Поскольку нанотехнологии стали idea fix правительств большинства развитых стран.
За нанотехнологиями, или кванторазмерными технологиями, несомненно, будущее. И
это не обсуждается. И очень хорошо, что наш президент это понимает.
Действительно, это появление принципиально новых возможностей, но наука
развивается постепенно, и те изменения, которые происходят революционным образом,
появляются на определенных этапах. В области нанотехнологии, наноиндустрии можно,
например, назвать средства диагностики – электронную микроскопию (она была отмечена
Нобелевской премией) – это глаз, который видит атомы, а палец, который чувствует их – это
туннельная сканирующая микроскопия (швейцарские физики Бинден и Керор получили
Нобелевскую премию в 1986 г. за создание туннельных микроскопов).

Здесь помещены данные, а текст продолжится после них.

/-! The warp stream: memory -/


/-- R76, R120, R123, R124: the register forms of the formats in memory; the lowest misaligned lane of an access traps with ALIGN, and
else the lowest lane without a translation with ADDR, and else one whose page is absent parks the warp on it; every lane that is
accessed has both. What the codes of the floating-point formats stand for, `FloatRounding` says. -/
def Obligations.FormatsAndLaneTraps : Prop :=
  (∀ n, n < 2 ^ 16 → loadReg 7 n 0 = (toF32 0 (fBF16.decode n)).1 ∧ loadReg 8 n 0 = (toF32 0 (fF16.decode n)).1) ∧
  (∀ n, n < 2 ^ 8 → loadReg 9 n 0 = (toF32 0 (fE4M3.decode n)).1 ∧ loadReg 10 n 0 = (toF32 0 (fE5M2.decode n)).1) ∧
  (∀ a : W32, loadReg 11 a.toNat 0 = a ∧ loadReg 12 a.toNat 0 = a ∧
    (storeNat 7 fun _ => a) = fBF16.encode 0 (f32 a) ∧ (storeNat 8 fun _ => a) = fF16.encode 0 (f32 a) ∧
    (storeNat 9 fun _ => a) = fE4M3.encode 0 (f32 a) ∧ (storeNat 10 fun _ => a) = fE5M2.encode 0 (f32 a) ∧
    (storeNat 11 fun _ => a) = (a.toNat, 0) ∧ (storeNat 12 fun _ => a) = (a.toNat, 0)) ∧
  (∀ (s : State) (o : Op3) (it : Issue) (page : Nat), s.warpRuns o.ctl it → it.wg.spec it.w = false →
    let parks (i : Instr) : Prop :=
      exec i s = .next (it.s.modWarp it.core it.slot it.w fun x => { x with block := .parked it.wg.vf page })
    (it.memReg o (fmtRegs o.typ) 2 = none →
      ((Instr.ld o).wf = true → it.globalLanes o (fmtBytes o.typ) .read = .error (.park page) → parks (.ld o)) ∧
      ((Instr.st o).wf = true → it.globalLanes o (fmtBytes o.typ) .write = .error (.park page) → parks (.st o))) ∧
    (it.memReg o (atomRegs o.aop o.typ) 2 = none → it.globalLanes o (fmtBytes o.typ) .rw = .error (.park page) →
      ((Instr.atom o).wf = true → parks (.atom o)) ∧ ((Instr.red o).wf = true → parks (.red o)))) ∧
  (∀ n, n < 2 ^ 8 → loadReg 0 n 0 = (BitVec.ofNat 8 n).signExtend 32 ∧ loadReg 1 n 0 = BitVec.ofNat 32 n) ∧
  (∀ n, n < 2 ^ 16 → loadReg 2 n 0 = (BitVec.ofNat 16 n).signExtend 32 ∧ loadReg 3 n 0 = BitVec.ofNat 32 n) ∧
  (∀ (a b c d : W32),
    loadReg 4 a.toNat 0 = a ∧ (storeNat 4 fun _ => a) = (a.toNat, 0) ∧
    (∀ j, j < 2 → loadReg 5 (b ++ a : W64).toNat j = if j = 0 then a else b) ∧
    (storeNat 5 fun j => if j = 0 then a else b) = ((b ++ a : W64).toNat, 0) ∧
    (∀ j, j < 4 → loadReg 6 (d ++ c ++ b ++ a : BitVec 128).toNat j = [a, b, c, d].getD j 0) ∧
    (storeNat 6 fun j => [a, b, c, d].getD j 0) = ((d ++ c ++ b ++ a : BitVec 128).toNat, 0) ∧
    (storeNat 0 fun _ => a) = (a.toNat % 256, 0) ∧ (storeNat 1 fun _ => a) = (a.toNat % 256, 0) ∧
    (storeNat 2 fun _ => a) = (a.toNat % 65536, 0) ∧ (storeNat 3 fun _ => a) = (a.toNat % 65536, 0)) ∧
  (∀ (it : Issue) (o : Op3) (n : Nat) (need : Need), 0 < n →
    (∀ ls, it.globalLanes o n need = .ok ls →
      ∀ a ∈ ls, a.ea % n = 0 ∧ it.s.translate it.core it.wg.vf a.ea need = .ok a.pa) ∧
    (∀ L, laneBit it.act L = true → L < 32 → it.gaddr o L % n ≠ 0 →
      (∀ M, M < L → laneBit it.act M = true → it.gaddr o M % n = 0) →
      it.globalLanes o n need = .error (.trap { cls := .align, x := it.gaddr o L })) ∧
    (∀ L, laneBit it.act L = true → L < 32 → (∀ M, M < 32 → laneBit it.act M = true → it.gaddr o M % n = 0) →
      it.s.translate it.core it.wg.vf (it.gaddr o L) need = .error .addr →
      (∀ M, M < L → laneBit it.act M = true → it.s.translate it.core it.wg.vf (it.gaddr o M) need ≠ .error .addr) →
      it.globalLanes o n need = .error (.trap { cls := .addr, x := it.gaddr o L })) ∧
    (∀ L, laneBit it.act L = true → L < 32 → (∀ M, M < 32 → laneBit it.act M = true →
        it.gaddr o M % n = 0 ∧ it.s.translate it.core it.wg.vf (it.gaddr o M) need ≠ .error .addr) →
      it.s.translate it.core it.wg.vf (it.gaddr o L) need = .error .tran →
      (∀ M, M < L → laneBit it.act M = true → it.s.translate it.core it.wg.vf (it.gaddr o M) need ≠ .error .tran) →
      it.globalLanes o n need = .error (.park (it.gaddr o L / 65536 * 65536))))

/-- R119: each active lane, and no other, forms an address and accesses the bytes of its format there: in global memory at the sum of
register pair A and B modulo 2^64, in scratchpad at A plus B, or at B from the start of the object of a class 4 operand. -/
def Obligations.LaneAddresses : Prop :=
  ∀ (it : Issue) (o : Op3) (ls : List LaneAt),
    let n := fmtBytes o.typ
    let b (L : Nat) : W64 := (it.src 2 o.b .sx 0 L).signExtend 64
    (∀ need, it.globalLanes o n need = .ok ls →
      ls.map (·.lane) = lanesOf it.act ∧
      ∀ a ∈ ls, (a.bytes n).length = n ∧
        a.ea = ((it.src 1 o.a .raw 1 a.lane ++ it.src 1 o.a .raw 0 a.lane : W64) + b a.lane).toNat) ∧
    (∀ write, it.scrLanes o n write = .ok ls →
      ls.map (·.lane) = lanesOf it.act ∧
      ∀ a ∈ ls, (a.bytes n).length = n ∧
        (o.a.isSlot = false → a.ea = ((it.src 1 o.a .raw 0 a.lane).zeroExtend 64 + b a.lane).toNat ∧ a.pa = it.wg.winBase + a.ea) ∧
        ∀ k e base size rdo, o.a = .slot k → it.wg.slots.getD k.toNat .empty = .bound e base size rdo →
          a.ea = (b a.lane).toNat ∧ a.pa = base + a.ea)

/-- R123: `ld` and `lds` write the register forms of the lanes' bytes, lowest address first, to D; no byte of memory or scratchpad
changes, and no other register or flag. Where the own core holds a line dirty, a read at device scope reads those bytes by log 45: the
model's reading of R222, R228 and R233. -/
def Obligations.WarpLoads : Prop :=
  ∀ (s : State) (o : Op3) (it : Issue) (ls : List LaneAt), s.Mem → s.atRest → s.warpRuns o.ctl it → it.plain →
    ((Instr.ld o).wf = true → it.memReg o (fmtRegs o.typ) 2 = none → it.globalLanes o (fmtBytes o.typ) .read = .ok ls →
      (∀ a ∈ ls, (it.s.holder it.core (lineOf a.pa) = none ∨ (o.scope < 2 ∧ ((s.core it.core).l1At (lineOf a.pa)).isSome = true)) ∧
        it.s.accPoison (it.access o) (a.bytes (fmtBytes o.typ)) = false) → s.frameHazards = [] →
      ∃ t x m, exec (.ld o) s = .next t ∧ it.ends m x t ∧ it.advanced x ∧
        it.wroteRegs o.d (fmtRegs o.typ) (fun j L =>
          loadReg o.typ (laneVal (ls.map fun a => (a.lane, leNat ((a.bytes (fmtBytes o.typ)).map (it.s.accByte (it.access o))))) L) j) x ∧
        x.still = { it.wp with v := x.v }.still ∧ it.onlyMem m ∧ ∀ pa, m.devByte it.core pa = s.devByte it.core pa) ∧
    ((Instr.lds o).wf = true → it.memReg o (fmtRegs o.typ) 1 = none → it.scrLanes o (fmtBytes o.typ) false = .ok ls →
      it.s.hazardsOf it.core = [] → (s.core it.core).badWords = [] → (s.core it.core).smear = [] →
      ∃ t x, exec (.lds o) s = .next t ∧ it.ends it.s x t ∧ it.advanced x ∧
        it.wroteRegs o.d (fmtRegs o.typ) (fun j L =>
          loadReg o.typ (laneVal (ls.map fun a => (a.lane, leNat ((a.bytes (fmtBytes o.typ)).map (s.scr it.core)))) L) j) x ∧
        x.still = { it.wp with v := x.v }.still)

Примером принципиально новых физических явлений, которые происходят в
квантовых гетероструктурах, является и дробный квантовый Холл-эффект (Нобелевская
премия 1998 г.), когда в результате исследований в квантовых ямах было показано, что
коллектив электронов – это принципиально новый коллектив, который можно описать,
предположив дробный заряд электронов.
Наконец, то, за что была получена Нобелевская премия мной, это полупроводниковые
гетероструктуры, периодические гетероструктуры (их предложил в свое время академик
Келдыш), гетероструктуры, на основе которых создана масса новых материалов. Сегодня мы
умеем специально с помощью технологических методов, которые развиваем уже многие
десятилетия, буквально укладывать атом к атому и создавать новые материалы и приборы.
Например, квантовая точка – это искусственный атом, создаваемый нами в лаборатории,
свойствами которого мы можем управлять. На основе нанотехнологий появляется огромное
количество принципиально новых приборов в электронике, мы стали говорить о
наноэлектронике вместо микроэлектроники, в биотехнологии о новых свойствах материалов
и многом другом.
Следует подчеркнуть, что сравнение между атомным проектом и программой
нанотехнологии не совсем правомерно, потому что атомный проект появился и в Америке, и
у нас с вполне определенной целью – для создания атомной бомбы. Ее было необходимо
создать, потому что иначе все результаты Второй мировой войны могли быть ревизованы, и
мы бы утеряли все преимущества, за которые были заплачены такие огромные жертвы.
Что касается нанотехнологии, то это нормальное развитие научных исследований.
Здесь, вообще говоря, нельзя рассчитывать на то, что все сразу изменится, нужно заниматься
исследованиями в данном направлении, и мы ими занимаемся – в нашей и в других
лабораториях.
В нашей стране такие работы ведутся успешно, например, в Сибирском институте
полупроводников РАН, в Институте физики твердого тела РАН в Черноголовке, в нашем
Физико-техническом институте РАН, в научно-образовательном центре, который работает у
нас в Санкт-Петербурге и во многих других лабораториях и центрах. Уровень этих
исследований во многих наших группах соответствует лучшему мировому уровню.